As a unit, we conduct research in vaccine preventable diseases (VPDs), vaccinology and cancer-causing viruses’ particularly HPV. The focus of our research is on (i) the epidemiology of HPV infection and HPV-related diseases, (ii) cervical cancer screening tests and methods, (iii) genetic diversity of HPV and (iv) factors associated with HPV acquisition, development of HPV-related diseases and HPV co-infections with other STIs. Our recent research focused on finding better screening tests, methods, biomarkers, and devices that can be used to improve cervical cancer screening programs and thereby increase screening coverage and uptake in South Africa.

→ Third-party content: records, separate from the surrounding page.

-- ==== Sys2Proof/Machine/NetOps.lean ====
section
/-!
DEFINITION. Sys2Proof/Machine/NetOps.lean: changes of the network state, folds and steps of local time, and lost partners
(R256 to R265, R285 to R292, R531).
-/

namespace Sys2Proof.Machine

/-! ## Network states (R288) -/

/-- The code of a network state in R411. -/
def netCode : NetState → Nat
  | .unsynced => 0
  | .candidate => 1
  | .member => 2
  | .holdover => 3
  | .root => 4

/-- A change of network state: audited with rule `net.state`, announced, and any wait begins afresh (R288). -/
def State.setNet (st : NetState) (s : State) : State :=
  let old := s.net.st
  if old = st then s
  else
    ((s.onNet (fun n => { n with st := st, waitFrom := none })).audit (.self .netState) 11 896 0 (.num (netCode old))
      (.num (netCode st))).queue (.netState st)

/-- A wait of 2 × L0 slots begins at the present slot boundary (R288). -/
def State.beginWait (s : State) : State :=
  s.onNet (fun n => { n with waitFrom := some s.time.slotAt, waitSlots := 2 * s.l0 })

/-- The wait that a state needs and has not begun (R288). -/
def State.ensureWait (s : State) : State :=
  if s.net.started && (s.net.st == .unsynced || s.net.st == .holdover) && s.net.waitFrom.isNone then s.beginWait else s

/-- The new parent and partition taken at a slot boundary (R288). -/
def State.join (s : State) : State :=
  match s.net.joining with
  | none => s
  | some j =>
    (s.onNet (fun n =>
      { n with joining := none, parent := some j.parent, parentSlot := s.time.slot, rankPrio := j.prio, rankEui := j.root })).setNet .member

/-! ## Lost partners (R285, R286) -/

/-- The burst of a reacquisition is requested (R123, R286). -/
def State.reacqBurst (i : Nat) (s : State) : State :=
  let s := s.onNet (fun n =>
    { n with reacq := replaceFirst (fun q => q.index == i)
               (fun q => { q with reqAt := s.now, nextAt := s.now + secs 1, listening := false }) n.reacq })
  match s.entry i with
  | some e => s.scheduleBurst (codeOf i e) 6 (.reacquire i)
  | none => s

/-- A partner is declared lost (R285) and its reacquisition begins (R286); a time parent that is lost leaves the part in
HOLDOVER (R288). A partner without a code cannot be called and stays lost (R109, log 26). -/
def State.loseContact (h : Handle) (s : State) : State :=
  let s := (s.count .cc "guard.lost").queue (.peerLost h)
  let s := s.onNet (fun n => { n with lost := if n.lost.contains h.index then n.lost else n.lost ++ [h.index] })
  let s := match s.entry h.index with
    | some e => if s.net.st == .member && s.net.parent == some e.id then s.setNet .holdover else s
    | none => s
  if ((s.entry h.index).map (codeOf h.index)).getD 0 = 0 || s.net.reacq.any (fun q => q.index == h.index) then s
  else
    (s.onNet (fun n =>
      { n with reacq := n.reacq ++ [{ index := h.index, tries := 0, reqAt := s.now, listening := false, nextAt := s.now }] })).reacqBurst h.index

/-! ## Folds and steps (R260 to R265, R292) -/

/-- Counter time is folded into seconds and nanoseconds (R261), to the reading or to a time that was set (R264): the fold
record, the count, and for a rule of the part's own the audit record of the mode change (R260, R262). -/
def State.foldNow (rule : Option SelfRule) (target : Option Nat) (s : State) : State :=
  let c := s.time.cq / 4 % 2 ^ 64
  let q := target.getD s.readingQ
  let s := s.onTime (fun t => { t with counterMode := false, q := q, fold := none })
  let ns := q / 2 ^ 39
  let s := (s.count .time "time.fold").ledger (.fold c (ns / 1000000000) (ns % 1000000000) s.time.rate)
  let s := match rule with
    | some r => s.audit (.self r) 8 864 0 (.num 1) (.num 0)
    | none => s
  s.queue (.timeMode false)

/-- The slots by which a step moves the time (R292). -/
def moveSlot (d : Int) (n : Nat) : Nat := ((n : Int) + d).toNat

/-- A step of local time (R292): deadline slots and last-contact slots move with it, and so do the slots from which the
part counts (log 27). -/
def State.stepNow (ns : Int) (o : Option Origin) (s : State) : State :=
  let before := s.slotNow
  let dq := ns * 2 ^ 39
  let s := s.onTime (fun t =>
    if t.counterMode then { t with offset := t.offset + dq, step := none }
    else { t with q := ((t.q : Int) + dq).toNat, step := none })
  let d : Int := (s.slotNow : Int) - before
  let s := s.onWork (fun w =>
    { w with table := w.table.map (fun f => { f with deadline := moveSlot d f.deadline }),
             waiting := w.waiting.map (fun f => { f with deadline := moveSlot d f.deadline }),
             round := w.round.map (fun r => { r with openSlot := moveSlot d r.openSlot }) })
  let s := s.onRoster (fun r =>
    { r with entries := r.entries.map (fun x => (x.1, { x.2 with contactSlot := moveSlot d x.2.contactSlot })),
             replays := r.replays.map (fun p => { p with from_ := moveSlot d p.from_ }) })
  let s := s.onNet (fun n => { n with parentSlot := moveSlot d n.parentSlot, roundAt := moveSlot d n.roundAt })
  let s := s.count .time "time.step"
  let s := match o with
    | some o => s.audit o 8 865 0 (.num 0) (.num ns)
    | none => s
  s.queue (.timeStep ns)

/-- Local time returns to counter mode; the reading goes on (R265). -/
def State.toCounter (s : State) : State :=
  (s.onTime (fun t =>
    { t with counterMode := true, offset := (t.q : Int) - (t.cq / 4 : Nat) * 1000 * (2 ^ 32 + t.rate) })).queue
    (.timeMode true)

/-- What waits for the boundary is applied at its first CCLK edge: a command's change, then a fold, then a step (R274,
R531). The answer says whether the time was stepped. -/
def State.applyTime (s : State) : Bool × State :=
  let ask := s.time.ask
  let s := s.onTime (fun t => { t with ask := none })
  let (moved, s) := match ask with
    | some (.set sec n) =>
      let target := (sec * 1000000000 + n) * 2 ^ 39
      if s.time.counterMode then (true, s.foldNow none (some target))
      else (true, s.stepNow (((sec * 1000000000 + n : Nat) : Int) - s.readingNs) none)
    | some .counter => (false, if s.time.counterMode then s else s.toCounter)
    | none => (false, s)
  let s := match s.time.fold with
    | some r => if s.time.counterMode then s.foldNow (some r) none else s.onTime (fun t => { t with fold := none })
    | none => s
  match s.time.step with
  | some (ns, o) => (true, s.stepNow ns (some o))
  | none => (moved, s)

end Sys2Proof.Machine
end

(f) Infectious neurological diseases

Principal Investigator: Dr KM Mothapo
Contact: khutso.mothapo@smu.ac.za

South Africa has the largest HIV epidemic in the world, with 6.3 million people living with HIV in 2013. Apart from systemic complications related to HIV infection such as weakened immune system that leave HIV infected patients highly susceptible to opportunistic infections, cancer development, wasting syndrome and HIV-associated nephropathy, HIV is also associated with neurological complications, termed HIV-associated neurocognitive disorders (HAND). HAND can cause significant morbidity and mortality, and affects 12% to 56 % of people living with HIV. Since the introduction of combined antiretroviral therapy (cART), HIV-related mortality has reduced significantly, and life expectancy has dramatically improved. In addition, the severity of HAND declined significantly, since HIV dementia is less commonly diagnosed in the post cART era, with mild neurocognitive impairments being more commonly seen. Although there have been great improvements after the introduction of cART, such as reduced mortality and reduced severity of HAND, African countries still experience a high prevalence of HAND. This might be due to misdiagnosed central nervous system (CNS) opportunistic infections that often remain undiagnosed, including amongst others CNS infections caused by Treponema pallidum, Toxoplasma gondii, Cryptoccocus neoformans, Mycobacterium tuberculosis, Epstein-Barr virus, John Cunningham virus and cytomegalovirus. Therefore, determining the actual cause of neurological complications in HIV infected patients is critical especially in a country highly endemic for HIV, like South Africa. This research project seeks to identify and characterise infectious neurological diseases and is currently investigating potential biomarkers for the diagnosis of HAND.